* Exercise material:
▬▬▬▬▬▬▬▬▬▬
/-- Partition states (R485). -/
def psDefined : Nat := 0
def psLoading : Nat := 1
def psActive : Nat := 2
def psPaused : Nat := 3
def psDraining : Nat := 4
def psFaulted : Nat := 5
def psTornDown : Nat := 6
def psNone : Nat := 7
/-- The state of a partition. -/
def Mach.pstate (m : Mach) (p : Nat) : Nat := m.fld R.PTN_PSTATE_STATE [p]
/-- The permissions of the life-cycle state in force (R622). -/
def Mach.lc (m : Mach) : Nat := m.fld R.SEC_LC_STATE []
/-- States of partitions that hold nothing (R216, R618). -/
def Mach.partIdle (m : Mach) (p : Nat) : Bool := m.pstate p == psDefined || m.pstate p == psTornDown || m.pstate p == psNone
/-- No partition is live. -/
def Mach.allIdle (m : Mach) : Bool := ((List.range 32).map (fun i => i + 1)).all (fun p => m.partIdle p)
/-- SEC_LC.MARGIN (R622): in DEPLOYED only while no partition is live, never in SCRAPPED. -/
def Mach.marginSync (m : Mach) : Mach :=
  m.setFld R.SEC_LC_MARGIN [] (b2n (m.lc != 4 && (m.lc != 2 || m.allIdle)))
/-- A margining run is in progress (R641). -/
def Mach.margining (m : Mach) : Bool := m.flag R.PRT_MARGIN_STAT_BUSY []
/-- A transition of a partition, with PTN_PTIME (R485) and the margin permission; its next counter sample is PARTIAL (R517). -/
def Mach.setPstate (m : Mach) (p st : Nat) : Mach :=
  let m := { m with srv := { m.srv with partials := insertNat p m.srv.partials } }
  ((m.setFld R.PTN_PSTATE_STATE [p] st).setFld R.PTN_PTIME_TIME [p] m.now).marginSync
/-- Whether a hold is in force on a partition (R226, R573, R580). -/
def Mach.held (m : Mach) (p : Nat) : Bool := m.part.holds.any (fun h => h.1 == p)
/-- A hold placed on a partition. -/
def Mach.hold (m : Mach) (p why : Nat) : Mach :=
  if m.part.holds.contains (p, why) then m else { m with part := { m.part with holds := m.part.holds ++ [(p, why)] } }
/-- A hold released. -/
def Mach.unhold (m : Mach) (p why : Nat) : Mach :=
  { m with part := { m.part with holds := m.part.holds.filter (fun h => h != (p, why)) } }
/-- Every hold of one reason released. -/
def Mach.unholdAll (m : Mach) (why : Nat) : Mach :=
  { m with part := { m.part with holds := m.part.holds.filter (fun h => h.2 != why) } }

/-- Hold reasons of the model: repair, checkpoint, rollback, hierarchy, teardown (R573, R580, R585, R591, R490). -/
def hdRepair : Nat := 40
def hdCkpt : Nat := 41
def hdRoll : Nat := 42
def hdHier : Nat := 43
def hdTear : Nat := 44
/-- The hold of a stop (R544): work of the partition neither starts nor moves on. -/
def hdShut : Nat := 45
/-- A partition that the Shutter has stopped. -/
def Mach.shut (m : Mach) (p : Nat) : Bool := m.part.holds.contains (p, hdShut)
/-- A member that takes slices: ACTIVE or DRAINING (R494), not being torn down (R507), not stopped by the Shutter, and not held by a provider
transaction, for which alone the rotation skips it. -/
def Mach.inRotation (m : Mach) (p : Nat) : Bool :=
  (m.pstate p == psActive || m.pstate p == psDraining) && !m.part.tearing.contains p && !m.part.holds.contains (p, 0) && !m.shut p
/-- Idle groups of members that may take slices again: their slice begins at the next SLICE_SWITCH (R494, R495). -/
def Mach.stirGroups (m : Mach) (ps : List Nat) : Mach :=
  ps.foldl (fun m p =>
    let g := m.conf.cfg.groupOf p
    if m.conf.cfg.shared p ∧ m.fld R.PTN_GROUP_CURRENT [g] = 0 ∧ Tbl.get 0 m.part.switching g = 0 ∧ m.inRotation p then
      { m with part := { m.part with switching := Tbl.set 0 m.part.switching g (max 1 m.now), overrun := Tbl.set 0 m.part.overrun g (max 1 m.now) } }
    else m) m
/-- Every hold of one reason released: the members it kept out of their rotation may run. -/
def Mach.release (m : Mach) (why : Nat) : Mach := (m.unholdAll why).stirGroups ((m.part.holds.filter (fun h => h.2 == why)).map (fun h => h.1))
/-- The scope in force is stopped, from STOPPING to REOPENING (R556). -/
def Mach.stopping (m : Mach) : Bool := decide (2 ≤ m.fld R.SHT_STATUS_STATE [])
/-- A stop of the whole module: scope MODULE or FABRIC (R538). -/
def Mach.fullStop (m : Mach) : Bool := m.stopping && (m.fld R.SHT_STATUS_SCOPE [] == 0 || m.fld R.SHT_STATUS_SCOPE [] == 2)

/-! ### Metering and interval counts (R505, R519) -/

/-- The order of the live counters (R505). -/
def meterReg : List Fld :=
  [R.PTN_PANE_TICKS_COUNT, R.PTN_EXEMPT_TICKS_COUNT, R.PTN_HOLD_TICKS_COUNT, R.PTN_OVERRUN_TICKS_COUNT,
   R.PTN_HBM_RD_BYTES_COUNT, R.PTN_HBM_WR_BYTES_COUNT, R.PTN_FAR_BYTES_COUNT, R.PTN_LINK_TX_BYTES_COUNT,
   R.PTN_LINK_RX_BYTES_COUNT, R.PTN_HOST_BYTES_COUNT, R.PTN_HATCH_CMDS_COUNT, R.PTN_REQUESTS_COUNT,
   R.PTN_STEPS_COUNT, R.PTN_PROMPT_TOKENS_COUNT, R.PTN_GEN_TOKENS_COUNT]
/-- Indices of the live counters. -/
def mPane : Nat := 0
def mExempt : Nat := 1
def mHold : Nat := 2
def mOverrun : Nat := 3
def mHbmRd : Nat := 4
def mHbmWr : Nat := 5
def mFar : Nat := 6
def mLinkTx : Nat := 7
def mLinkRx : Nat := 8
def mHost : Nat := 9
def mHatch : Nat := 10
def mRequests : Nat := 11
def mSteps : Nat := 12
def mPrompt : Nat := 13
def mGen : Nat := 14
/-- The island of a pane, a Louvre, and so on (R32). -/
def isl (cls i : Nat) : Nat := cls * 4096 + i
/-- The partition entry of a counter record (R518). -/
def islPart : Nat := 0xFFFF

/-- Count k of an island for one owner raised in the present interval (R517, R519). -/
def Mach.countFor (m : Mach) (o island k n : Nat) : Mach :=
  let key := (o * 65536 + island) * 8 + k
  { m with srv := { m.srv with counts := Tbl.set 0 m.srv.counts key (Tbl.get 0 m.srv.counts key + n) } }
/-- Count k of an island, for its partition and for the provider (R520). -/
def Mach.count (m : Mach) (p island k n : Nat) : Mach :=
  let m := m.countFor 0 island k n
  if p = 0 then m else m.countFor p island k n
/-- A peak count of an island. -/
def Mach.peakFor (m : Mach) (o island k n : Nat) : Mach :=
  let key := (o * 65536 + island) * 8 + k
  { m with srv := { m.srv with counts := Tbl.set 0 m.srv.counts key (max (Tbl.get 0 m.srv.counts key) n) } }

/-- The interval count of a partition entry that a live counter feeds (R519), in bytes until the record is written. -/
def meterCount (k : Nat) : Option Nat :=
  if k = mHbmRd then some 0 else if k = mHbmWr then some 1 else if k = mLinkTx ∨ k = mLinkRx then some 2 else if k = mHost then some 3 else none
/-- A live counter of a partition, wrapping at 2^64, and the interval count it feeds. Work of a retried step counts as EXEMPT_TICKS only
(R505, R519, R575). -/
def Mach.meter (m : Mach) (p k n : Nat) : Mach :=
  let m := match meterCount k with
    | some j => m.countFor p islPart j n
    | none => m
  if p = 0 ∨ (m.part.exempt.contains p ∧ k ≠ mExempt) then m
  else { m with part := { m.part with meters := Tbl.set 0 m.part.meters (p * 16 + k)
                                        ((Tbl.get 0 m.part.meters (p * 16 + k) + n) % 2 ^ 64) } }

/-- Bytes that a unit moves for a partition over pieces of memory, read or written: its metering and the counts of stacks and ports
(R389, R505, R519). -/
def Mach.traffic (m : Mach) (p : Nat) (write : Bool) (l : List (Nat × Nat)) : Mach :=
  l.foldl (fun m s =>
    let u := s.1 / 2 ^ 72
    let f := s.1 % 2 ^ 72 / 2 ^ 21
    if u = 2 then (m.meter p (if write then mHbmWr else mHbmRd) s.2).count p (isl 4 (f % 512 / 32 * 32)) (b2n write) s.2
    else if u = 3 then
      let m := m.meter p mFar s.2
      if m.flag R.FAR_CTL_INTERLEAVE [] then (m.count p (isl 6 2) (b2n (!write)) (s.2 / 2)).count p (isl 6 3) (b2n (!write)) (s.2 - s.2 / 2)
      else m.count p (isl 6 (2 + f / 2 ^ 21)) (b2n (!write)) s.2
    else if 16 ≤ u then (m.meter p mHost s.2).count p (isl 6 ((u - 16) / 64)) (b2n (!write)) s.2
    else m) m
▬▬▬▬▬▬▬▬▬▬
* What is expected:
Begin at the first line of the entries above and copy every line exactly, ending with the line that contains "reason released. -/".

* Result:
/-- Partition states (R485). -/
def psDefined : Nat := 0
def psLoading : Nat := 1
def psActive : Nat := 2
def psPaused : Nat := 3
def psDraining : Nat := 4
def psFaulted : Nat := 5
def psTornDown : Nat := 6
def psNone : Nat := 7
/-- The state of a partition. -/
def Mach.pstate (m : Mach) (p : Nat) : Nat := m.fld R.PTN_PSTATE_STATE [p]
/-- The permissions of the life-cycle state in force (R622). -/
def Mach.lc (m : Mach) : Nat := m.fld R.SEC_LC_STATE []
/-- States of partitions that hold nothing (R216, R618). -/
def Mach.partIdle (m : Mach) (p : Nat) : Bool := m.pstate p == psDefined || m.pstate p == psTornDown || m.pstate p == psNone
/-- No partition is live. -/
def Mach.allIdle (m : Mach) : Bool := ((List.range 32).map (fun i => i + 1)).all (fun p => m.partIdle p)
/-- SEC_LC.MARGIN (R622): in DEPLOYED only while no partition is live, never in SCRAPPED. -/
def Mach.marginSync (m : Mach) : Mach :=
  m.setFld R.SEC_LC_MARGIN [] (b2n (m.lc != 4 && (m.lc != 2 || m.allIdle)))
/-- A margining run is in progress (R641). -/
def Mach.margining (m : Mach) : Bool := m.flag R.PRT_MARGIN_STAT_BUSY []
/-- A transition of a partition, with PTN_PTIME (R485) and the margin permission; its next counter sample is PARTIAL (R517). -/
def Mach.setPstate (m : Mach) (p st : Nat) : Mach :=
  let m := { m with srv := { m.srv with partials := insertNat p m.srv.partials } }
  ((m.setFld R.PTN_PSTATE_STATE [p] st).setFld R.PTN_PTIME_TIME [p] m.now).marginSync
/-- Whether a hold is in force on a partition (R226, R573, R580). -/
def Mach.held (m : Mach) (p : Nat) : Bool := m.part.holds.any (fun h => h.1 == p)
/-- A hold placed on a partition. -/
def Mach.hold (m : Mach) (p why : Nat) : Mach :=
  if m.part.holds.contains (p, why) then m else { m with part := { m.part with holds := m.part.holds ++ [(p, why)] } }
/-- A hold released. -/
def Mach.unhold (m : Mach) (p why : Nat) : Mach :=
  { m with part := { m.part with holds := m.part.holds.filter (fun h => h != (p, why)) } }
/-- Every hold of one reason released. -/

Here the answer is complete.